Voice/Vision Holocaust Survivor Oral History Archive

Mrs. Roemerfeld - 1982?

Conditions in Cattle Car

How--can you describe that for me, how many people were in the car um, how...

It was standing room only and if not pushed one on top of the other. And there were no uh, facilities for restrooms or anything like that. It was horrible.

They closed the doors on you.

Oh yes. There were only small openings uh, like uh, gate uh, little gate, you know, type window uh, enough to breathe, if you called that breathing.

And um, you were all together at that time?

Oh yes.

Were any other members of your family with you? Your cousins?

Well, my, my family from my father's side and my mother's side. But we were all separated, pushed, you know, in and not knowing where anybody is.

Was it hard to stay together, the three of you?

It wasn't hard until we got to Auschwitz.

And how did you go to the bathroom in the cattle cars?

Uh, don't you think that's a little silly to ask? It was done...

Were there...

...right there.

There were no barrels or anything?

It as a barrel but it wasn't enough and it was awful.

Did they stop the trains to empty the barrels that...

No, no.

Was there every any water being served there.

No, they--we were told to take water with us. And uh, everybody...

Who told you that?

Uh, I remember I used to drink from a bottle, you know, a big bottle.
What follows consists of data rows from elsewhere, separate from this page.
-- ==== Sys2Proof/Tests/Slice0.lean ====
section
/-! SUPPORT. Tests: the vectors of spec/95_test_vectors.md that Lean's kernel can evaluate, written out from that file and
never from the model's answers, and for every obligation with hypotheses a state that meets them. -/

namespace Sys2Proof.Tests

open Sys2Proof Sys2Proof.Machine Sys2Proof.Laws

-- one theorem at a time: each evaluation in the kernel takes memory and a thread of its own
set_option Elab.async false

/-! ### Operand ranges (30_encoding.md R82, R83, R86) -/

theorem test_wellFormed_refuses_slot : WellFormed (.cmul 2 1 7) = false ∧ WellFormed (.cmul 2 1 15) = false := by decide
theorem test_wellFormed_refuses_unwrap_stream : WellFormed (.unwrap 9 3 3) = false := by decide
theorem test_wellFormed_refuses_fdemod_stream : WellFormed (.fdemod 4 3 3 0) = false := by decide
theorem test_wellFormed_refuses_carrier : WellFormed (.fdemod 4 3 0 3) = false := by decide
theorem test_wellFormed_refuses_factor : WellFormed (.decim 6 5 0) = false := by decide
theorem test_wellFormed_accepts : WellFormed (.cmul 2 1 6) = true ∧ WellFormed (.unwrap 9 3 2) = true ∧
    WellFormed (.fdemod 4 3 2 2) = true ∧ WellFormed (.decim 6 5 1) = true ∧ WellFormed (.decim 6 5 4095) = true ∧
    WellFormed (.rstcarry 7) = true := by decide

/-! ### Decoding: the legal encodings of spec/95_test_vectors.md 2.1, one for each command -/

theorem test_decode_nop : decode 0x00000000#32 = .ok .nop := by decide
theorem test_decode_construct : decode 0x01000000#32 = .ok .construct := by decide
theorem test_decode_synth : decode 0x02000000#32 = .ok .synth := by decide
theorem test_decode_procblk : decode 0x03000000#32 = .ok .procblk := by decide
theorem test_decode_finaud : decode 0x04000000#32 = .ok .finaud := by decide
theorem test_decode_rstcarry : decode 0x05000007#32 = .ok (.rstcarry 7) := by decide
theorem test_decode_real : decode 0x10100000#32 = .ok (.real bufW1 bufSIN) := by decide
theorem test_decode_fft : decode 0x11100000#32 = .ok (.fft bufW1 bufSIN) := by decide
theorem test_decode_ifft : decode 0x12220000#32 = .ok (.ifft bufW2 bufW2) := by decide
theorem test_decode_cmul : decode 0x13210000#32 = .ok (.cmul bufW2 bufW1 0) := by decide
theorem test_decode_cmul_fsync : decode 0x13652000#32 = .ok (.cmul bufW6 bufW5 2) := by decide
theorem test_decode_env : decode 0x14820000#32 = .ok (.env bufOutEnv bufW2) := by decide
theorem test_decode_phase : decode 0x15320000#32 = .ok (.phase bufW3 bufW2) := by decide
theorem test_decode_unwrap : decode 0x16930000#32 = .ok (.unwrap bufOutUphase bufW3 0) := by decide
theorem test_decode_fdemod : decode 0x17490000#32 = .ok (.fdemod bufW4 bufOutUphase 0 0) := by decide
theorem test_decode_fdemod_left : decode 0x17430005#32 = .ok (.fdemod bufW4 bufW3 1 1) := by decide
theorem test_decode_fdemod_right : decode 0x1743000A#32 = .ok (.fdemod bufW4 bufW3 2 2) := by decide
/-- 30_encoding.md R83: S is IMM[1:0] and CSEL is IMM[3:2], in a word where they differ. -/
theorem test_decode_fdemod_fields : decode 0x17430006#32 = .ok (.fdemod bufW4 bufW3 2 1) := by decide
theorem test_decode_mtf : decode 0x18A40000#32 = .ok (.mtf bufOutDemod bufW4) := by decide
theorem test_decode_decim : decode 0x19D40020#32 = .ok (.decim bufOutAudl bufW4 32) := by decide
theorem test_decode_decim_factor : decode 0x19650FFF#32 = .ok (.decim bufW6 bufW5 4095) := by decide
theorem test_decode_copy : decode 0x1A700000#32 = .ok (.copy bufW7 bufSIN) := by decide
theorem test_decode_clr : decode 0x1BF00000#32 = .ok (.clr bufOutEfm) := by decide

/-- The decoder refuses the word. -/
def refuses (w : Word32) : Bool := !(decode w).toBool

/-- The illegal words of spec/95_test_vectors.md 2.1. -/
theorem test_decode_illegal : [0x00000001#32, 0x06000000#32, 0x0F000000#32, 0x1C000000#32, 0xFFFFFFFF#32, 0x05000008#32,
    0x02100000#32, 0x10101000#32, 0x13210001#32, 0x16430004#32, 0x17430010#32, 0x1B210000#32, 0x19657004#32].all refuses
    = true := by decide +kernel

/-- The host's question, of spec/95_test_vectors.md 2.1's word of DECIM. -/
theorem test_decodeTableWord : decodeTableWord 32 0x19D40020 = some (.decim 13 4 32) ∧
    decodeTableWord 32 0x06000000 = none := by decide

/-- Assembler lines of spec/95_test_vectors.md 2.1 and the pseudo-instructions of 30_encoding.md R89. -/
theorem test_assembler : assembleWords "FDEMOD" ["W4", "W3", "AUDR", "CAR_R"] = some [0x1743000A#32] ∧
    assembleWords "DECIM" ["W6", "W5", "0xfff"] = some [0x19650FFF#32] ∧
    assembleWords "CMUL" ["W6", "W5", "F_FSYNC"] = some [0x13652000#32] ∧
    assembleWords "RSTALL" [] = some [0x05000007#32] ∧
    assembleWords "FILTER" ["W2", "W1", "F0"] = some [0x11210000#32, 0x13220000#32, 0x12220000#32] ∧
    assembleWords "DECIM" ["W6", "W5", "4096"] = none := by decide +kernel

/-! ### The instance TI and the configuration BC of spec/95_test_vectors.md 0 -/

/-- TI's four EFM control points. -/
def tiPoints : List EfmPoint := [⟨0#64, 0x3FF0000000000000#64, 0#64⟩,
  ⟨0x412312D000000000#64, 0x3FF8000000000000#64, 0x3FE0000000000000#64⟩,
  ⟨0x413312D000000000#64, 0x4000000000000000#64, 0x3FF0000000000000#64⟩,
  ⟨0x413C9C3800000000#64, 0x3FF0000000000000#64, 0x4000000000000000#64⟩]

/-- TI's coefficient ROM; its PAL decoder tables, which no vector uses, are those of NTSC. -/
def tiRom : Rom where
  stdNtsc := #v[0x403DF853E2556B28#64, 0x400CA2E8BA2E8BA3#64, 0#64, 0x4080680000000000#64, 0x4070680000000000#64, 0#64,
    0x415EE62800000000#64, 0x40C7700000000000#64, 0x400268BA2E8BA2E9#64, 0x4006800000000000#64, 0x4012CCCCCCCCCCCD#64,
    0x4002666666666666#64, 0x403B19999999999A#64, 6#64, 0x4090000000000000#64, 4#64]
  stdPal := #v[0x4039000000000000#64, 0x4011BC068DB8BAC7#64, 0x400E000000000000#64, 0x4083880000000000#64,
    0x4073880000000000#64, 0#64, 0x415B159800000000#64, 0x40BF400000000000#64, 0x3FE5E00000000000#64,
    0x3FF1100000000000#64, 0x4012CCCCCCCCCCCD#64, 0x4002CCCCCCCCCCCD#64, 0x403B4CCCCCCCCCCD#64, 5#64,
    0x4090000000000000#64, 8#64]
  decNtsc := #v[0#64, 0#64, 0x4052C00000000000#64, 0x4039000000000000#64, 0x414AB3F000000000#64, 0x4169BFCC00000000#64,
    1#64, 0x411E848000000000#64, 1#64, 0x3FF0000000000000#64, 0x3FE6666666666666#64, 0x4166E36000000000#64,
    0x412E848000000000#64, 1#64, 0x41024F8000000000#64, 2#64]
  decNtscLow := #v[0x40C3880000000000#64, 1#64, 0x4054000000000000#64, 0x403E000000000000#64, 0x4146E36000000000#64,
    0x4168CBA800000000#64, 2#64, 0x41186A0000000000#64, 2#64, 0x3FECCCCCCCCCCCCD#64, 0x3FE3333333333333#64,
    0x4164FB1800000000#64, 0x411E848000000000#64, 2#64, 0x40F86A0000000000#64, 3#64]
  decPal := #v[0#64, 0#64, 0x4052C00000000000#64, 0x4039000000000000#64, 0x414AB3F000000000#64, 0x4169BFCC00000000#64,
    1#64, 0x411E848000000000#64, 1#64, 0x3FF0000000000000#64, 0x3FE6666666666666#64, 0x4166E36000000000#64,
    0x412E848000000000#64, 1#64, 0x41024F8000000000#64, 2#64]
  decPalLow := #v[0x40C3880000000000#64, 1#64, 0x4054000000000000#64, 0x403E000000000000#64, 0x4146E36000000000#64,
    0x4168CBA800000000#64, 2#64, 0x41186A0000000000#64, 2#64, 0x3FECCCCCCCCCCCCD#64, 0x3FE3333333333333#64,
    0x4164FB1800000000#64, 0x411E848000000000#64, 2#64, 0x40F86A0000000000#64, 3#64]
  efmScale := 0x3FE0000000000000#64
  efmPhaseFactor := 0x3FE0000000000000#64
  efmTable := Vector.ofFn (fun i => tiPoints.getD i ⟨0#64, 0#64, 0#64⟩)
  efmExtra := 0

/-- TI's other parameters. -/
def tiParams : Params where
  mtfScalar := .default
  audioMtfGain := .default
  pilotLineLen := .default
  deempHighAbsent := .keep
  fsyncBwHz := 0x413E848000000000#64
  fsyncOrder := 1

/-- The state after reset for TI. -/
def tiReset : State := { State.reset with rom := tiRom, params := tiParams }

/-- `tiReset` with BC written. -/
def blank : State := { tiReset with fsMhz := 0x4044000000000000#64, nreg := 16#32, blockcut := 2#32, blockcutEnd := 2#32 }

/-- What a step or a command leaves, when it answers a next state. -/
def after (s : State) (o : Host.Outcome State Fault Refusal) : State :=
  match o with
  | .next t => t
  | .fault _ => s
  | .refused _ => s

/-- The engine's turn with the command word `w`. -/
def run (w : Word32) (s : State) : State := after s (engineTurn (s.issue w))

/-- A host write and a host read of 64 bits. -/
def host (addr : Nat) (v : Word) (s : State) : State := hostWrite 8 addr v s
def readWord (addr : Nat) (s : State) : Reply := (hostRead 8 addr s).reply

/-- BC after a successful CONSTRUCT. -/
def built : State := run 0x01000000#32 blank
We did not stop.

And how long were you on the train?

L...like I said, it was a long time, it must have been three or four days because it was a long ways from our home town and that was near Katowitz uh, pardon me, it was Krakow, near Krakow. So it's like the other side of Poland.

The other end of Poland.

Yeah. Title:Arrival in Auschwitz-Birkenau

Okay uh, when you arrived to Auschwitz, did you know you were in Auschwitz?

No, no. Nobody knew. Uh, like I say, we went off the train, they chased us off, they hollered, "Get off, get off!" and uh, they separated us. And uh, we marched in to the ca...uh, to Birkenau, which it was three miles from uh, the station, approximately three miles. And uh, we came there and we saw the sign on the front of the camp, "Arbeit macht das Leben ist," you know w...you know what I mean by that, uh...

Work makes good...

Life free.

Life free.

And uh, we were marched in and we were taken into a shower. And uh, after the shower we were shaved off completely, I mean completely. And put the tattoo on, one by one, I remember crying and as you see that was put in with a needle one at a time, you know.
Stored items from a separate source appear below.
-- ==== Sys2Proof/Machine/Arithmetic.lean ====
section
/-! DEFINITION. The accumulator arithmetic Add, Clear and Decrease (spec/42_arithmetic.md); everything wraps modulo 4096
and nothing records the wrap (R113). -/

namespace Sys2Proof.Machine

/-- Add (R110): `ACC <- (ACC + MemRead(a, 1)) mod 4096`, `Advance`. -/
def execAdd (a : Address) (s : State) : Host.Outcome State Fault Refusal :=
  .next ((s.withAcc (s.acc + s.operandWord a)).updatePc .advance)

/-- Clear (R111): `ACC <- 0`, `Advance`. -/
def execClear (s : State) : Host.Outcome State Fault Refusal :=
  .next ((s.withAcc 0).updatePc .advance)

/-- Decrease (R112): `ACC <- (ACC - 1) mod 4096`, `Advance`. -/
def execDecrease (s : State) : Host.Outcome State Fault Refusal :=
  .next ((s.withAcc (s.acc - 1)).updatePc .advance)

end Sys2Proof.Machine
end

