-- ==== Sys2Proof/Machine/Flags.lean ====
section
/-! DEFINITION. The machine's one condition, the zero predicate, computed and never stored (spec/10_state.md R26). There
is no carry, overflow, sign or parity flag. -/

namespace Sys2Proof.Machine

/-- `Z = (ACC == 0)`, a test of all 12 bits of the current `ACC` (R26, R121). -/
def State.zero (s : State) : Bool := decide (s.acc = 0)

end Sys2Proof.Machine
end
The number on your arm reads 27356.

Right. And this stands for Jew.

The triangle.

The triangle stands for Jew. At the time there were a lot of uh, uh, gypsies and also Russians in the camp and uh, non-Jews were in the camp. So they wanted to have determined which are Jews. But uh, that's what I was told. I really don't know the reason why they put the triangle.

Do you remember when the doors to the train were opened and what did you see?

Well, to me it was like I'm going to be free again, because it was uh, horrible to be sitting in those trains. And didn't realize what was going on, it was just another preview of uh, running and the war is broken out again or whatever. We were too young to know.

You came out with your mother and your brother together from the cars. And were there dogs and...

Yes, this I remember, I'll never forget. Dogs like that, the German Shepherds. And uh, they made us stay in line, they were trained for that. If not, they were biting. And all through uh, my staying in Auschwitz I had the German Shepherds near my side because we had to march in line. And we had to sing it the way they wanted us whether we could or not.

What did you sing?

German songs. They made us repeat after them. That was only when we worked in Kanada. As I mentioned to you I worked in uh, Kanada. That was already uh, the best part of my stay in Auschwitz, because before that it was just horror.